=== REQUIRED ACTION ===
For the listing below, return the line containing "(w.toNat % 16 = 1", the line containing "(.modeReqSentinel req 0x5A) s (refused 1)) ∧", and all lines in between, exactly as written and nothing else.

__________

-- ==== Sys2Proof/Certificates/Slice0/Obligations.lean ====
section
/-! DEFINITION. The statements for the provers. Clauses joined in one statement are about commands of one shape; `Completes c s Q`
says that the command answers a next state of which `Q` holds. -/

open Sys2Proof Sys2Proof.Machine

/-! ### Modes -/

/-- R22, R27, R28, R29, R518: A MODE_REQ with KEY 0x5A that the mode permits has its effect while no transition is in progress. That MODE_REQ
BOOT records cause 4 is the model's reading (log entry 23). A MODE_REQ with a wrong KEY is refused with code 2, a fabric role asked by
another than Hive with code 3, a STANDBY request whose acceptance condition fails with code 5, and a transition R22 does not list with code 1;
REQ_REJ reads 1 and the mode stays. A register write of MODE_REQ with GO asks as the commands do, and a request with another target replaces an
intent, also where it is refused. -/
def Obligations.ModeRequests : Prop :=
  (∀ (s : State) (req : Requester), Idle s → MayWrite s req .glb 0x104 →
    let m := s.part.md.mode
    (((m = .transparent ∨ m = .partitioned) ∧ s.part.standbyOk = true →
      Completes (.modeReqStandby req 0x5A) s (fun t => t.part.md.going = some (.modeReq .standby) ∧ t.part.md.mode = m)) ∧
    ((m = .transparent ∨ m = .partitioned) →
      Completes (.modeReqSentinel req 0x5A) s (fun t => t.part.md.sentIntent = true ∧ t.part.md.mode = m)) ∧
    Completes (.modeReqBoot req 0x5A) s (fun t =>
      t.part.md.mode = .boot ∧ t.part.md.prev = m ∧ t.part.md.lastCause = 4 ∧ t.part.md.role = none) ∧
    (req = .colony → m = .partitioned ∨ m = .fabricRoot →
      Completes (.modeReqFabricMember req 0x5A) s (fun t =>
        t.part.md.mode = .fabricMember ∧ t.part.md.role = some .fabricMember ∧ t.part.md.prev = m ∧ t.part.md.lastCause = 8)) ∧
    (req = .colony → m = .partitioned ∨ m = .fabricMember →
      Completes (.modeReqFabricRoot req 0x5A) s (fun t =>
        t.part.md.mode = .fabricRoot ∧ t.part.md.role = some .fabricRoot ∧ t.part.md.prev = m ∧ t.part.md.lastCause = 8)) ∧
    (∀ addr (w : Word), req.locate addr = some (.glb, 0x104) → addr % 4 = 0 → w.getLsbD 16 = true → w.toNat / 256 % 256 = 0x5A →
      (w.toNat % 16 = 3 → Completes (.registerWrite req addr w none) s (fun t =>
        t.part.md.mode = .boot ∧ t.part.md.prev = m ∧ t.part.md.lastCause = 4)) ∧
      (w.toNat % 16 = 1 → (m = .transparent ∨ m = .partitioned) →
        Completes (.registerWrite req addr w none) s (fun t => t.part.md.sentIntent = true ∧ t.part.md.mode = m))))) ∧
  (∀ (s : State) (req : Requester) (key : BitVec 8), Idle s → MayWrite s req .glb 0x104 →
    let m := s.part.md.mode
    let refused := fun (n : Nat) (t : State) => t.part.md.mode = m ∧ t.part.md.reqRej = true ∧ t.part.md.rejCode = n
    (key ≠ 0x5A → ∀ c ∈ [Instr.modeReqStandby req key, .modeReqSentinel req key, .modeReqBoot req key, .modeReqFabricMember req key,
        .modeReqFabricRoot req key], Completes c s (refused 2)) ∧
    (req ≠ .colony → ∀ c ∈ [Instr.modeReqFabricMember req 0x5A, .modeReqFabricRoot req 0x5A],
      Completes c s (fun t => refused 3 t ∧ t.part.md.sentIntent = false)) ∧
    ((m = .transparent ∨ m = .partitioned) → s.part.standbyOk = false → Completes (.modeReqStandby req 0x5A) s (refused 5)) ∧
    (m ≠ .transparent ∧ m ≠ .partitioned → Completes (.modeReqStandby req 0x5A) s (refused 1)) ∧
    (m ≠ .transparent ∧ m ≠ .partitioned → Completes (.modeReqSentinel req 0x5A) s (refused 1)) ∧
    (req = .colony → m ≠ .partitioned ∧ m ≠ .fabricRoot → Completes (.modeReqFabricMember req 0x5A) s (refused 1)) ∧
    (req = .colony → m ≠ .partitioned ∧ m ≠ .fabricMember → Completes (.modeReqFabricRoot req 0x5A) s (refused 1)))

__________

=== OUTPUT ===
      (w.toNat % 16 = 1 → (m = .transparent ∨ m = .partitioned) →
        Completes (.registerWrite req addr w none) s (fun t => t.part.md.sentIntent = true ∧ t.part.md.mode = m))))) ∧
  (∀ (s : State) (req : Requester) (key : BitVec 8), Idle s → MayWrite s req .glb 0x104 →
    let m := s.part.md.mode
    let refused := fun (n : Nat) (t : State) => t.part.md.mode = m ∧ t.part.md.reqRej = true ∧ t.part.md.rejCode = n
    (key ≠ 0x5A → ∀ c ∈ [Instr.modeReqStandby req key, .modeReqSentinel req key, .modeReqBoot req key, .modeReqFabricMember req key,
        .modeReqFabricRoot req key], Completes c s (refused 2)) ∧
    (req ≠ .colony → ∀ c ∈ [Instr.modeReqFabricMember req 0x5A, .modeReqFabricRoot req 0x5A],
      Completes c s (fun t => refused 3 t ∧ t.part.md.sentIntent = false)) ∧
    ((m = .transparent ∨ m = .partitioned) → s.part.standbyOk = false → Completes (.modeReqStandby req 0x5A) s (refused 5)) ∧
    (m ≠ .transparent ∧ m ≠ .partitioned → Completes (.modeReqStandby req 0x5A) s (refused 1)) ∧
    (m ≠ .transparent ∧ m ≠ .partitioned → Completes (.modeReqSentinel req 0x5A) s (refused 1)) ∧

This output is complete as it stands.